2.2.1. Recurrent NNs and Transformer-based models

Recurrent NNs (31) are designed to take in a sequential and variable-length input, which is relevant as we have a textual sequence as input. Recurrent NNs were motivated by the fact that humans process sentences sequentially, i.e., we hear one word at a time and build up knowledge based on what we have heard previously. Recurrent NNs are defined as NNs that have a cycle in the network’s connections. They take input sequentially, rather than all at once, so the words in the sentence are inputted as one word embedding per timestep.

Transformers are the state-of-the-art for solving sequential tasks, such as text analysis. Recurrent NNs fall short in modelling long-term dependencies due to recurrence. Transformers have no recurrence in their architecture, and their key component is an attention mechanism (28), which enables focussing on specific words directly without taking the whole sequence into account. We refer the reader to the study by Ive (32) for a more detailed introduction into language modelling.

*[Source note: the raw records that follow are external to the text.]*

/-! ## Return to RUN (R26, R520, R521) -/

/-- DEVTIME after `ns` of CK_AON, rounded up to the next nanosecond; DEVTIME_COARSE. DESIGN CHOICE: a phase slew in progress at the entry is
dropped; R26, R412 and R417 do not say. -/
def resumeClock (ns : Nat) (d : Dev) : Dev :=
  let f := ceilDiv (d.clock.recorded + ns * unitsPerNs) unitsPerNs * unitsPerNs
  applyFreeze { d with clock := { d.clock with frac := f, coarse := true, slew := 0, plain := d.clock.plain + (f - d.clock.recorded) } }
/-- The timing block starts in FREERUN with an empty ring, every enabled reference in WAIT (R417). DEDUCED: ACTIVE_REF is kept, since 0x1F
says that none was selected since reset; the clock starts at the XO; LOOP_OPEN, where it stands set, takes FREERUN to STEERED (R405). -/
def resumeTiming (d : Dev) : Dev :=
  let d1 := setTState .freerun d
  let d2 := { d1 with
    time := { d1.time with
      applied := 0, slewPart := 0, ring := [], differing := [], lastEdge := none, ppsValid := false, waiting := []
      refs := tabMap (fun _ => {}) (fun _ x => if x.q = .disabled then x
        else { x with q := .wait, history := [], drift := none, driftOver := 0, softWarn := false, okSince := none }) d1.time.refs }
    timeCfg := { d1.timeCfg with pairs := [] } }
  if d2.time.loopOpen then setTState .steered d2 else d2
/-- Transmit: the trip's mute and the entry's HOST_MUTE end; enabled engines pass through BIAS_ACQ, from held values after SLEEP. -/
def resumeBias (deep : Bool) (lo hi : Nat) (x : BiasOutput) : BiasOutput :=
  if x.state = .off then x
  else if deep then enterMode lo hi { x with mv := 0 }
  else match x.mode with
    | .lock => if x.lockPoint.isSome then { x with state := .locking } else { x with state := .sweep }
    | .hold => { x with state := .held }
    | .manual => enterMode lo hi x
def resumeEngine (deep : Bool) (n : Nat) (d : Dev) : Dev :=
  let e := engTx d n
  if e.state = .disabled then d
  else
    let d1 := mapBias n (fun b x => resumeBias deep (biasLow d b) (biasHigh d b) x) (setEngTx n { e with state := .biasAcq, gateOpen := false } d)
    settleEngine n (if e.laserLow then waitForLaser n (setEngTx n { engTx d1 n with state := .laserLow } d1) else d1)
def resumeTransmit (deep : Bool) (d : Dev) : Dev :=
  allEngines.foldl (fun d n => resumeEngine deep n d) (unmuteAll allEngines 3 (hostMuteBack d))
/-- Receive: every enabled coach waits for light, its framer hunts; equaliser states are kept in SLEEP alone. DEDUCED. -/
def resumeReceive (deep : Bool) (d : Dev) : Dev :=
  let d1 := (List.range 256).foldl (fun d c => frameStops c d) (allEngines.foldl (fun d n => loseEngine n d) d)
  { d1 with
    rx := { d1.rx with coaches := tabMap coachRxReset (fun _ x => { x with cut := false, stored := if deep then none else x.stored }) d1.rx.coaches }
    frames := { d1.frames with rx := tabMap (fun _ => {}) (fun _ x => { x with inbox := [] }) d1.frames.rx }
    slots := { d1.slots with demap := [] } }
/-- Connection memory and the receive map are initialised again unless CONN_RETAIN is set (R519); the tributaries that had slots have none (R197). -/
def resumePages (d : Dev) : Dev :=
  if d.power.connRetain then d
  else
    let qs := ((List.range 256).flatMap (fun c => tribsBetween d c 0 (coachTx d c).cfg.slots ++ rxBetween d c 0 40)).eraseDups
    qs.foldl (fun d q => tribOff q d)
      { d with slots := { d.slots with txPage0 := [], txPage1 := [], rxPage0 := [], rxPage1 := [], engines := [], coaches := [] } }
/-- Every depot page of a queue lies in a retained bank: the manual does not say which pages a queue is given, so with some banks
retained and some not it is a free value (DESIGN CHOICE). -/
def depotKept (x : TxQueue) (d : Dev) : Bool × Dev :=
  if x.cfg.pages = 0 || d.power.retDepot = BitVec.allOnes 64 then (true, d)
  else if d.power.retDepot = 0 then (false, d)
  else let (v, d1) := drawFree d; (v.getLsbD 0, d1)
/-- R520 for one transmit queue; a twin tributary's stream goes with its queue. -/
def resumeQueue (deep : Bool) (q : Nat) (d : Dev) : Dev :=
  let x := txQueue d q
  let (kept, d1) := depotKept x d
  if kept && d.power.connRetain && (x.spill.isEmpty || !deep) then setTxQueue q { txQueue d1 q with resumed := true } d1
  else loseTxQueue q d1
def resumeQueues (deep : Bool) (d : Dev) : Dev :=
  let d1 := (d.slots.tx.map (·.1)).foldl (fun d q => resumeQueue deep q d) d
  let d2 := { d1 with slots := { d1.slots with rx := tabMap (fun _ => {}) (fun _ x => emptyRx x) d1.slots.rx } }
  let d3 := d2.twins.cfg.foldl (fun d e => if e.2.tx then restartTwin e.1 d else d) d2
  (d3.slots.tx.map (·.1)).foldl (fun d q => settlePressure q d) d3
/-- DEEP SLEEP removes power: counts restart, snapshots are gone but for SNAP_SEQ, which counts since reset, and the sequencer goes on at row 0 with
the table as it stands (R489, R492, R496). -/
def resumeMeasure (deep : Bool) (d : Dev) : Dev :=
  if deep then { d with
    bench := { d.bench with rowHeld := none }
    meas := { d.meas with
      counts := [], selects := [], restarted := [], allRestarted := true, captured := none, published := { seq := d.meas.published.seq }, snapAt := none
      triggers := 0, row := 0, seqLenNow := d.meas.seqLen, rowAt := elapsedNs d } }
  else { d with meas := { d.meas with rowAt := elapsedNs d } }
/-- Links start again with empty replay buffers and SEQ 0 (R22). -/
def resumeLinks (d : Dev) : Dev := (List.range 10).foldl (fun d l => stopLink l d) d
/-- Boot ROM starts firmware from the bank without reloading it; RESTART_COUNT does not change. DEDUCED: a restart that a thermal trip
interrupted ends here too, and a boot that it interrupted goes on at its stage. -/
def resumeFirmware (d : Dev) : Dev :=
  if d.fw.stage < 5 then d
  else checkMode { restartDma (abandonAgreements d) with fw := { d.fw with
    state := .running, restartFreeze := false, mailboxReady := true, activating := none } }
/-- A calibration run that the sleep cut short is pending again. DESIGN CHOICE. -/
def resumeRuns (d : Dev) : Dev :=
  allEngines.foldl (fun d n => if (calOf d n).state = .running then calAbort n d else d) d
/-- The scrubber and the fill engine paused while their clocks stood (R428): what they last did moves on by `gap` ns of elapsed time. -/
def resumeScrub (gap : Nat) (d : Dev) : Dev :=
  { d with mem := { d.mem with sramAt := d.mem.sramAt + gap, hbmAt := d.mem.hbmAt + gap, fillAt := d.mem.fillAt + gap } }
/-- What a request that waits for an event acts on: the block that stopped under it (R445). -/
def waitingBlock (op : Nat) : Nat := if op = 0x0905 then 4 else if op = 0x0604 then 1 else 3
/-- A request that firmware had taken and whose block stopped is answered POWERED_DOWN, one that it had not taken NOT_READY (R445, R518). -/
def answerSlept (mb : Nat) (d : Dev) : Dev :=
  let b := box d mb
  if b.state = .pending && b.waiting then
    refuse (fullSize (reqOpcode b) (reqBody b)) mb { status := .poweredDown, block := waitingBlock (reqOpcode b) } d
  else answerNotReady mb d
/-- The device is back in RUN after `ns` of CK_AON since the commit. -/
def returnToRun (ns : Nat) (d : Dev) : Dev :=
  let deep := d.pins.target != .sleep
  let t0 := nowNs d
  let d0 := resumeClock ns d
  let d1 := setPins { d.pins with sleeping := false, tripEntry := false } (setPower { d.power with state := .run } (resumeScrub (elapsedNs d0 - elapsedNs d) d0))
  let d2 := ticksResume t0 (resumeTiming (setCredit (creditUnits d1 + ns / 100000) d1))
  let d3 := resumePages (resumeReceive deep (resumeTransmit deep (resumeLinks (resumeMeasure deep d2))))
  let d4 := startLanes (ixtasReturns (resumeQueues deep d3))
  let d5 := freeMgt (resumeRuns (resumeFirmware d4))
  startWaiting (answerAll answerSlept (stopTransfers (raiseCause .power 0 d5)))
/-- WAKE_TIMER fires no earlier than its seconds after the commit (R513). -/
def wakeInTime (ns : Nat) (d : Dev) : Bool := d.power.wakeCause != 5 || decide (d.power.wakeTimer * 1000000000 ≤ ns)
def execReturnToRun (elapsedNs : Nat) : State → Host.Outcome State Fault Refusal :=
  lift fun d => guard (d.power.state == .leaving && wakeInTime elapsedNs d) (returnToRun elapsedNs) d
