/-- Each of the six sources, where its enable bit is set and its own conditions hold: during an entry that no trip has taken over,
the first one is recorded in WAKE_CAUSE and later ones are ignored; in SLEEP or DEEP SLEEP without a trip it sets WAKE_CAUSE and the
device is leaving; in RUN, IDLE or already leaving it changes nothing. With its enable bit clear it changes nothing. LIGHT and
IXTAS_WAKE need their engine in ENGINE_MASK, CLIENT_SIGNAL a lane in use at entry and not DEEP SLEEP, TIMER a nonzero time.
IXTAS_WAKE shows WAKE_SEEN and source 0x2A0 whatever the mask. In OFF the WAKE pin acts whatever its enable bit: the device waits
for its power-on reset. SURGE_GRANT, outside stage 5 of an entry, on a request or a revocation with SURGE_ENABLE set, the estimate
at P3 at most 900 W, no unended hot revocation and credit enough shows GRANTED and, unless a transition is in progress, commands P3,
while the point in force stays. POWER_ESTIMATE, no more often than each 100 µs, moves credit by 100 µs down at P3, by a quarter up
at 780 W or less below it, within 0 and 20 s, and revokes a grant above 900 W. EXHAUSTED at zero credit and SURGE_HOT show their
causes and revoke. VID_SETTLE gives a point commanded 25 µs ago to its rail, then carries out a request made meanwhile, the VMGT
clock never above MGT_MAX, and the pool's point stays until an epoch. THERMAL_WARN shows unless one was shown less than a second of
DEVTIME ago. -/
def Obligations.WakesAndSurgesFollowTheirEnables : Prop :=
  (∀ (n : Engine) (tone : Fin 16) (words : Vector (BitVec 64) 4) (l : Lane) (s : State), let d := s.dev
    let fires (k : Nat) (i : Instr) : Prop :=
      (d.power.wakeEn.getLsbD k = true → d.power.state = .entering → d.pins.tripEntry = false → d.pins.wakeSeen = false →
        exec i s = .next { s with dev := { d with power := { d.power with wakeCause := k }, pins := { d.pins with wakeSeen := true } } }) ∧
      (d.power.wakeEn.getLsbD k = true → d.power.state = .entering → d.pins.tripEntry = true ∨ d.pins.wakeSeen = true → exec i s = .next s) ∧
      (d.power.wakeEn.getLsbD k = true → d.power.state = .sleep ∨ d.power.state = .deepSleep → d.pins.tripEntry = false →
        exec i s = .next { s with dev := { d with power := { d.power with state := .leaving, wakeCause := k } } }) ∧
      (d.power.wakeEn.getLsbD k = true → d.power.state = .sleep ∨ d.power.state = .deepSleep → d.pins.tripEntry = true →
        ∃ t, exec i s = .next t ∧ t.pending = s.pending ∧ t.dev = { d with power := t.dev.power, free := d.free + 1 } ∧
          (t.dev.power = d.power ∨ t.dev.power = { d.power with state := .leaving, wakeCause := k })) ∧
      (d.power.wakeEn.getLsbD k = false ∨ d.power.state = .run ∨ d.power.state = .idle ∨ d.power.state = .leaving → exec i s = .next s)
    (d.power.state ≠ .off → fires 0 .wakePin) ∧
    (d.power.state = .off → exec .wakePin s = .next { s with dev := { d with pins := { d.pins with wakeSeen := true } } }) ∧
    fires 1 .smpMatch ∧
    (d.power.engineMask.getLsbD n = true → fires 3 (.light n)) ∧ (d.power.engineMask.getLsbD n = false → exec (.light n) s = .next s) ∧
    (d.pins.lanesBefore.getLsbD l = true → d.power.state ≠ .deepSleep → fires 4 (.clientSignal l)) ∧
    (d.pins.lanesBefore.getLsbD l = false ∨ d.power.state = .deepSleep → exec (.clientSignal l) s = .next s) ∧
    (d.power.state = .sleep ∨ d.power.state = .deepSleep → d.power.wakeTimer ≠ 0 → fires 5 .wakeTimer) ∧
    (d.power.wakeTimer = 0 → exec .wakeTimer s = .next s) ∧
    (d.power.state = .off ∨ (∃ k : Fin 4, 4 < bitErrors (words[k]) wakeWord) → exec (.wakeSeen n tone words) s = .next s) ∧
    (d.power.state ≠ .off → (∀ k : Fin 4, bitErrors (words[k]) wakeWord ≤ 4) → ∃ t, exec (.wakeSeen n tone words) s = .next t ∧ t.pending = s.pending ∧ Shows t.dev (.ixtasEng n) 1 ∧
      t.dev.ec.pend.getLsbD 0x2A0 = true ∧
      (d.power.engineMask.getLsbD n = false ∨ d.power.wakeEn.getLsbD 2 = false ∨ asleep d = false → t.dev.power.state = d.power.state) ∧
      (d.power.engineMask.getLsbD n = true → d.power.wakeEn.getLsbD 2 = true → d.power.state = .sleep ∨ d.power.state = .deepSleep → d.pins.tripEntry = false →
        t.dev.power = { d.power with state := .leaving, wakeCause := 2 }) ∧
      t.dev.tx = d.tx ∧ t.dev.rx = d.rx ∧ t.dev.slots = d.slots ∧ t.dev.cipher = d.cipher)) ∧
  (∀ (now atP3 : Nat) (below97 : Bool) (m : Fin 16) (s : State), let d := s.dev; let u := 40 * d.power.credit + d.power.creditPart
    (asleep d = false → d.power.state ≠ .entering ∨ d.power.stage < 5 → d.power.surge = .requested ∨ d.power.surge = .revoked → d.power.surgeEnable = true → d.pins.estimateP3 ≤ 900 → d.power.hot = false →
      (if d.power.exhausted then d.power.regrant ≤ d.power.credit else 0 < u) → ∃ t, exec .surgeGrant s = .next t ∧ t.pending = s.pending ∧
        Shows t.dev .power 2 ∧ Shows t.dev .pool 4 ∧ t.dev.pool = d.pool ∧ t.dev.power = { d.power with
          surge := .granted, exhausted := false, poolRise := (if d.power.poolRise = none then some (3, elapsedNs d) else d.power.poolRise) }) ∧
    (d.power.surgeEnable = false ∨ 900 < d.pins.estimateP3 ∨ d.power.hot = true ∨ d.power.surge = .none ∨ (d.power.state = .entering ∧ 5 ≤ d.power.stage) → exec .surgeGrant s = .next s) ∧
    (∀ at_, d.pins.estimateAt = some at_ → elapsedNs d < at_ + 100000 → exec (.powerEstimate now atP3 below97) s = .next s) ∧
    (asleep d = false → u ≤ 800000 → d.power.creditPart < 40 → (∀ at_, d.pins.estimateAt = some at_ → at_ + 100000 ≤ elapsedNs d) → ∃ t, exec (.powerEstimate now atP3 below97) s = .next t ∧ t.pending = s.pending ∧
      t.dev.pins = { d.pins with estimate := now, estimateP3 := atP3, estimateAt := some (elapsedNs d) } ∧
      40 * t.dev.power.credit + t.dev.power.creditPart = (if d.pool.point = 3 then u - 4 else if now ≤ 780 then min 800000 (u + 1) else u) ∧
      t.dev.power.hot = (d.power.hot && !below97) ∧ (900 < now → t.dev.power.surge ≠ .granted) ∧
      (900 < now → d.power.surge = .granted → Shows t.dev .power 3) ∧ t.dev.pool = d.pool) ∧
    (asleep d = false → d.power.surge = .granted → u = 0 → ∃ t, exec .exhausted s = .next t ∧ t.pending = s.pending ∧
      Shows t.dev .power 4 ∧ Shows t.dev .power 3 ∧ t.dev.power = { d.power with surge := .revoked, exhausted := true } ∧ t.dev.pool = d.pool) ∧
    (d.power.surge ≠ .granted ∨ u ≠ 0 → exec .exhausted s = .next s) ∧
    (asleep d = false → d.power.surge = .granted → ∃ t, exec (.surgeHot m) s = .next t ∧ t.pending = s.pending ∧
      Shows t.dev .power 7 ∧ Shows t.dev .power 3 ∧ t.dev.power = { d.power with surge := .revoked, hot := true } ∧ t.dev.pool = d.pool) ∧
    (d.power.surge ≠ .granted → exec (.surgeHot m) s = .next s) ∧
    (let waits : Option (Nat × Nat) → Prop := fun rise => ∀ p at_, rise = some (p, at_) → elapsedNs d < at_ + 25000;
      (∀ p at_, asleep d = false → d.power.poolRise = some (p, at_) → at_ + 25000 ≤ elapsedNs d → waits d.power.mgtRise →
        exec .vidSettle s = .next { s with dev := { d with pool := { d.pool with rail := p }, power := { d.power with poolRise := none } } }) ∧
      (∀ p at_, asleep d = false → d.power.mgtRise = some (p, at_) → at_ + 25000 ≤ elapsedNs d → waits d.power.poolRise →
        (d.power.mgtNext = none → exec .vidSettle s = .next { s with dev := { d with power := { d.power with mgtRise := none, mgtPoint := min p d.power.mgtMax } } }) ∧
        (∀ q, d.power.mgtNext = some q → min q d.power.mgtMax ≤ min p d.power.mgtMax → exec .vidSettle s = .next { s with dev :=
          { d with power := { d.power with mgtRise := none, mgtNext := none, mgtPoint := min q d.power.mgtMax } } }) ∧
        (∀ q, d.power.mgtNext = some q → min p d.power.mgtMax < min q d.power.mgtMax → exec .vidSettle s = .next { s with dev :=
          { d with power := { d.power with mgtRise := some (min q d.power.mgtMax, elapsedNs d), mgtNext := none, mgtPoint := min p d.power.mgtMax } } })) ∧
      (waits d.power.poolRise → waits d.power.mgtRise → exec .vidSettle s = .next s)) ∧
    (d.power.state ≠ .off → (∀ w, d.pins.lastWarn = some w → w + 1000000000 ≤ nowNs d) → ∃ t, exec (.thermalWarn m) s = .next t ∧ t.pending = s.pending ∧
      Shows t.dev .power 6 ∧ t.dev.pins = { d.pins with lastWarn := some (nowNs d) } ∧ t.dev.power = d.power) ∧
    (∀ w, d.pins.lastWarn = some w → nowNs d < w + 1000000000 → exec (.thermalWarn m) s = .next s))

/-- For an entry by PWR_STATE with firmware running: a stage that nothing refuses, before which no wake event came, leads to the
next stage (stage 3 mutes every engine through HOST_MUTE, stage 5 brings VMGT to its lowest point and orders the pool's P0 for its
next epoch) and after stage 5 to the commit: the state is the target, SLEEPING is high, STATE_CHANGE shows, DEVTIME is recorded, job
contexts and the pool are empty, and PWR_STATE is answered OK with ABANDON_STAGE 0. A wake event seen abandons the entry with
REFUSER 0xFF, a refusing block with its own number, wake event or not; the device is in RUN, WAKE_CAUSE stays, and PWR_STATE is
answered SLEEP_REFUSED with the stage, REFUSER and WAKE_CAUSE. In stage 1 an armed swap refuses as block 0x01 and, without one, a
running fill as 0x05. Outside an entry nothing changes. THERMAL_TRIP in any state but OFF sets TRIP_LATCHED, shows THERMAL_TRIP and
adds MUTE_SOURCE bit 3 to every engine, none of which keeps its gate open for it. From RUN or IDLE the entry begins at stage 2 with
target SLEEP and the pool empty; a PWR_STATE entry in progress is taken over at its stage or stage 2, and is answered SLEEP_REFUSED
with REFUSER 0xFD; a device on its way back to RUN returns to SLEEP. At the abort point of a stage of a trip's entry the next stage
or, after stage 5, SLEEP follows, with a wake event seen or not. The host clears TRIP_LATCHED by writing 1 and by nothing else;
firmware cannot. -/
def Obligations.AbortPointsAndTheTripEndTheEntry : Prop :=
  (∀ (mb : Mailbox) (n : Engine) (r : Fin 256) (s : State), let d := s.dev
    let abandons (i : Instr) (k : Nat) : Prop := ∃ t, exec i s = .next t ∧ t.pending = s.pending ∧ t.dev.power.state = .run ∧
      t.dev.power.refuser = k ∧ t.dev.power.wakeCause = d.power.wakeCause ∧ t.dev.power.stage = d.power.stage ∧ t.dev.pins.sleeping = d.pins.sleeping ∧
      (d.pins.entryMailbox = some mb.val → (box d mb).releaseAtPost = false → (box t.dev mb).state = .done ∧
        windowBytes (box t.dev mb) 10 1 = le 1 Status.sleepRefused.code ∧
        windowBytes (box t.dev mb) 16 8 = zeros 4 ++ le 1 d.power.stage ++ le 1 k ++ le 1 d.power.wakeCause ++ [0])
    (d.power.state = .entering → d.pins.tripEntry = false → d.fw.state = .running →
      (stageRefusal d = none → d.pins.wakeSeen = false → d.power.stage < 5 → ∃ t, exec (.abortPoint none) s = .next t ∧ t.pending = s.pending ∧
        t.dev.power.stage = d.power.stage + 1 ∧ t.dev.power.state = .entering ∧ t.dev.power.refuser = d.power.refuser ∧
        t.dev.pins.entryMailbox = d.pins.entryMailbox ∧
        (d.power.stage = 2 → (engTx t.dev n).mute = (engTx d n).mute ||| 2 ∧ mutable (engTx t.dev n).state = false ∧ t.dev.ixtas.branches = []) ∧
        (d.power.stage = 3 → t.dev.ec.unack = 0) ∧
        (d.power.stage = 4 → t.dev.power.mgtPoint = 0 ∧ t.dev.power.mgtRise = none ∧ t.dev.power.surge = .none ∧ wantedPoint t.dev = 0)) ∧
      (d.pins.wakeSeen = false → d.power.stage = 5 → ∃ t, exec (.abortPoint none) s = .next t ∧ t.pending = s.pending ∧
        t.dev.power.state = d.pins.target ∧ t.dev.pins.sleeping = true ∧ t.dev.pins.entryMailbox = none ∧ Shows t.dev .power 0 ∧
        t.dev.clock = { d.clock with recorded := d.clock.frac } ∧ t.dev.cipher.contexts = [] ∧ t.dev.pool.cws = [] ∧ t.dev.pool.point = 0 ∧ t.dev.pool.rail = 0 ∧
        (d.pins.entryMailbox = some mb.val → (box d mb).releaseAtPost = false → (box t.dev mb).state = .done ∧
          windowBytes (box t.dev mb) 10 1 = [0] ∧ windowBytes (box t.dev mb) 16 5 = zeros 5)) ∧
      (stageRefusal d = none → d.pins.wakeSeen = true → abandons (.abortPoint none) 0xFF) ∧
      (stageRefusal d = none → mayRefuse d = some r.val → abandons (.abortPoint (some r)) r) ∧
      (d.power.stage = 1 → (∃ m : Engine, (engineSwap d m).armed.isSome = true) → abandons (.abortPoint none) 1) ∧
      (d.power.stage = 1 → (∀ m : Engine, (engineSwap d m).armed = none) → (∀ c : Coach, (coachSwap d c).armed = none) → d.mem.fill.isSome = true →
        abandons (.abortPoint none) 5)) ∧
    (d.power.state ≠ .entering → exec (.abortPoint none) s = .next s)) ∧
  (∀ (m : Fin 16) (mb : Mailbox) (n : Engine) (w : RegWrite) (s : State), let d := s.dev
    (d.power.state ≠ .off → ∃ t, exec (.thermalTrip m) s = .next t ∧ t.pending = s.pending ∧ t.dev.power.tripLatched = true ∧ Shows t.dev .power 8 ∧
      (engTx t.dev n).mute = (engTx d n).mute ||| 8 ∧ mutable (engTx t.dev n).state = false ∧
      (mutable (engTx d n).state = true → (engTx t.dev n).state = .muted ∧ (engTx t.dev n).gateOpen = false) ∧
      (d.power.state = .run ∨ d.power.state = .idle → t.dev.power.state = .entering ∧ t.dev.power.stage = 2) ∧
      (d.power.state = .entering → t.dev.power.state = .entering ∧ t.dev.power.stage = max 2 d.power.stage ∧
        (d.pins.entryMailbox = some mb.val → (box d mb).releaseAtPost = false → t.dev.power.refuser = 0xFD ∧ (box t.dev mb).state = .done ∧
          windowBytes (box t.dev mb) 10 1 = le 1 Status.sleepRefused.code ∧ windowBytes (box t.dev mb) 21 1 = [0xFD])) ∧
      (d.power.state = .run ∨ d.power.state = .idle ∨ d.power.state = .entering → t.dev.pins.target = .sleep ∧ t.dev.pins.tripEntry = true ∧
        t.dev.pins.entryMailbox = none ∧ t.dev.pool.cws = []) ∧
      (d.power.state = .leaving → t.dev.power.state = .sleep ∧ t.dev.pins.tripEntry = true) ∧
      (d.power.state = .sleep ∨ d.power.state = .deepSleep → t.dev.power.state = d.power.state ∧ t.dev.pins.tripEntry = true)) ∧
    (d.power.state = .off → exec (.thermalTrip m) s = .next s) ∧
    (d.power.state = .entering → d.pins.tripEntry = true → ∃ t, exec (.abortPoint none) s = .next t ∧ t.pending = s.pending ∧
      (d.power.stage < 5 → t.dev.power.state = .entering ∧ t.dev.power.stage = d.power.stage + 1) ∧
      (5 ≤ d.power.stage → t.dev.power.state = d.pins.target ∧ t.dev.pins.sleeping = true)) ∧
    (HostLands 0xFF w d → exec (.tripLatchedClear w) s = .next { s with dev :=
      { d with power := { d.power with tripLatched := d.power.tripLatched && !w.value.getLsbD 6 } } }) ∧
    (w.who = .firmware → exec (.tripLatchedClear w) s = .next s))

BERT, which stands for Bidirectional Encoder Representations from Transformers, is a pre-trained Transformer-based model and is a breakthrough state-of-the-art model for a range of natural language processing (NLP) tasks (29). BERT is pre-trained on a large amount of unlabelled data to learn the general language, leading to a particular model configuration. This model configuration is then fine-tuned for a desired task by training on a labelled dataset and slightly modifying the architecture. For example, for classification, we add a classification layer to BERT’s output. BERT uses contextualised word embeddings that enable considering a word’s meaning in its context. RoBERTa (33) is a variant of BERT with an improved pre-training procedure.

2.3. Bayesian Deep Learning

BDL is a field that extends DL probabilistically and allows principled uncertainty estimates for the model’s predictions. We focus on three main BDL methods: Bayesian Neural Networks using Bayes-by-Backprop (11), Deep Ensembles (34), and Monte Carlo (MC) Dropout (35). We chose these methods as they are the more fundamental BDL approaches and they are often used as baselines in general BDL contexts such as in Ovadia et al. (36). We apply these Bayesian methods to the RNN and Transformer DL models. BDL has been applied to clinical textual datasets such as in Dusenberry et al., van der Westhuizen and Lasenby, and Guo et al. (10, 37, 38). In the following sections, we describe our BDL models in detail.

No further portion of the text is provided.